As others have mentioned, most of these don't work on Firefox. For the few that I looked at, the only problem seemed to be a missing unit identifier on the animation delay. For a zero _length_ the unit is optional, but not for a time type - at least by my reading of the specs. It may work in blink/webkit, but I don't think it's technically valid.
Edit: Have since looked at a few more of the broken ones, and found another problem source being your use of quoted strings for the animation name in some places. That too is not valid according to the specs - they should be unquoted identifiers.
These are pretty, however the demo page causes my Firefox to spin up to over 100% CPU utilization (obviously with hardware rending enabled).
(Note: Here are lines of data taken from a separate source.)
-- ==== Sys2Proof/Laws/State.lean ====
section
/-! SUPPORT. One lemma for each field of the state under each update of it, true by unfolding once, so that no later proof unfolds a
record update. -/

namespace Sys2Proof.Machine

/-! ## setRoll -/

@[simp] theorem State.setRoll_lineA (s : State) (x : RollCall) : (s.setRoll x).lineA = s.lineA := rfl
@[simp] theorem State.setRoll_lineB (s : State) (x : RollCall) : (s.setRoll x).lineB = s.lineB := rfl
@[simp] theorem State.setRoll_roll (s : State) (x : RollCall) : (s.setRoll x).roll = x := rfl
@[simp] theorem State.setRoll_consist (s : State) (x : RollCall) : (s.setRoll x).consist = s.consist := rfl
@[simp] theorem State.setRoll_dir (s : State) (x : RollCall) : (s.setRoll x).dir = s.dir := rfl
@[simp] theorem State.setRoll_traffic (s : State) (x : RollCall) : (s.setRoll x).traffic = s.traffic := rfl
@[simp] theorem State.setRoll_resolver (s : State) (x : RollCall) : (s.setRoll x).resolver = s.resolver := rfl
@[simp] theorem State.setRoll_bindings (s : State) (x : RollCall) : (s.setRoll x).bindings = s.bindings := rfl
@[simp] theorem State.setRoll_port (s : State) (x : RollCall) : (s.setRoll x).port = s.port := rfl
@[simp] theorem State.setRoll_attn (s : State) (x : RollCall) : (s.setRoll x).attn = s.attn := rfl
@[simp] theorem State.setRoll_ctrl (s : State) (x : RollCall) : (s.setRoll x).ctrl = s.ctrl := rfl
@[simp] theorem State.setRoll_freeCount (s : State) (x : RollCall) : (s.setRoll x).freeCount = s.freeCount := rfl
@[simp] theorem State.setRoll_pending (s : State) (x : RollCall) : (s.setRoll x).pending = s.pending := rfl
@[simp] theorem State.setRoll_lineEnd (s : State) (x : RollCall) (e : LineEnd) : (s.setRoll x).lineEnd e = s.lineEnd e := by
  cases e <;> rfl

/-! ## setConsist -/

@[simp] theorem State.setConsist_lineA (s : State) (x : ConsistTable) : (s.setConsist x).lineA = s.lineA := rfl
@[simp] theorem State.setConsist_lineB (s : State) (x : ConsistTable) : (s.setConsist x).lineB = s.lineB := rfl
@[simp] theorem State.setConsist_roll (s : State) (x : ConsistTable) : (s.setConsist x).roll = s.roll := rfl
@[simp] theorem State.setConsist_consist (s : State) (x : ConsistTable) : (s.setConsist x).consist = x := rfl
@[simp] theorem State.setConsist_dir (s : State) (x : ConsistTable) : (s.setConsist x).dir = s.dir := rfl
@[simp] theorem State.setConsist_traffic (s : State) (x : ConsistTable) : (s.setConsist x).traffic = s.traffic := rfl
@[simp] theorem State.setConsist_resolver (s : State) (x : ConsistTable) : (s.setConsist x).resolver = s.resolver := rfl
@[simp] theorem State.setConsist_bindings (s : State) (x : ConsistTable) : (s.setConsist x).bindings = s.bindings := rfl
@[simp] theorem State.setConsist_port (s : State) (x : ConsistTable) : (s.setConsist x).port = s.port := rfl
@[simp] theorem State.setConsist_attn (s : State) (x : ConsistTable) : (s.setConsist x).attn = s.attn := rfl
@[simp] theorem State.setConsist_ctrl (s : State) (x : ConsistTable) : (s.setConsist x).ctrl = s.ctrl := rfl
@[simp] theorem State.setConsist_freeCount (s : State) (x : ConsistTable) : (s.setConsist x).freeCount = s.freeCount := rfl
@[simp] theorem State.setConsist_pending (s : State) (x : ConsistTable) : (s.setConsist x).pending = s.pending := rfl
@[simp] theorem State.setConsist_lineEnd (s : State) (x : ConsistTable) (e : LineEnd) : (s.setConsist x).lineEnd e = s.lineEnd e := by
  cases e <;> rfl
Why not just use a gif?
I think you could make similar arguments against the use of CSS. eg:
- plays nicer on lower end hardware (I actually don't buy that CSS is smoother than GIF. I think it's 50/50 depending on how the GIF was designed (eg # frames, delay between frames, frame overlay method, etc), the hardware the GIF / CSS is rendered on, the browser running the CSS, etc.
- GIF works uniformly on all platforms (bar console-based browsers obviously hehe)
- and to expand on your second point, it doesn't seem like you're using alpha transparency on half your examples anyway.
Anyhow, it wasn't my intention to be negative. There's some stylish work there and it shows you've gone to a lot of effort. I particularly like the Pac-Man example. Unfortunately though (and to reiterate an early point) sadly quite a few examples failed to animate. Below is my full user agent string, and a map of the examples that worked and failed, in case it helps you with future developments:
Mozilla/5.0 (X11; Linux x86_64; rv:36.0) Gecko/20100101 Firefox/36.0
A A X X
X X A X
X X X X
X A A
A X X X
X X A A
X A A
A == Animated
X == not animated
== empty spot (failed animation?)
Unfortunately I'm not the OP. I only designed the unrelated demo in my comment (which does use alpha transparency btw to blend in with whatever background color/image one might use).
I'm not sure, because I haven't tried it, but: assume the markup and scripts are locked down, and you're only offered CSS as a means to theme a site's look & feel – how then would the SVG markup get on the page? Such was the case for our customers' sites at the company where I made this: everyone got the same markup in their widget, and changing that (for example, to add some SVG elements) was a more involved release process than just updating their CSS overrides.
True, that is my understanding as well – still, though, requires that you have that SVG in your HTML in the first place. The CSS approach (in my link anyway, not necessarily OP's) can be incorporated without any updates to your existing markup – even without adding a single DIV.
Edit: Have since looked at a few more of the broken ones, and found another problem source being your use of quoted strings for the animation name in some places. That too is not valid according to the specs - they should be unquoted identifiers.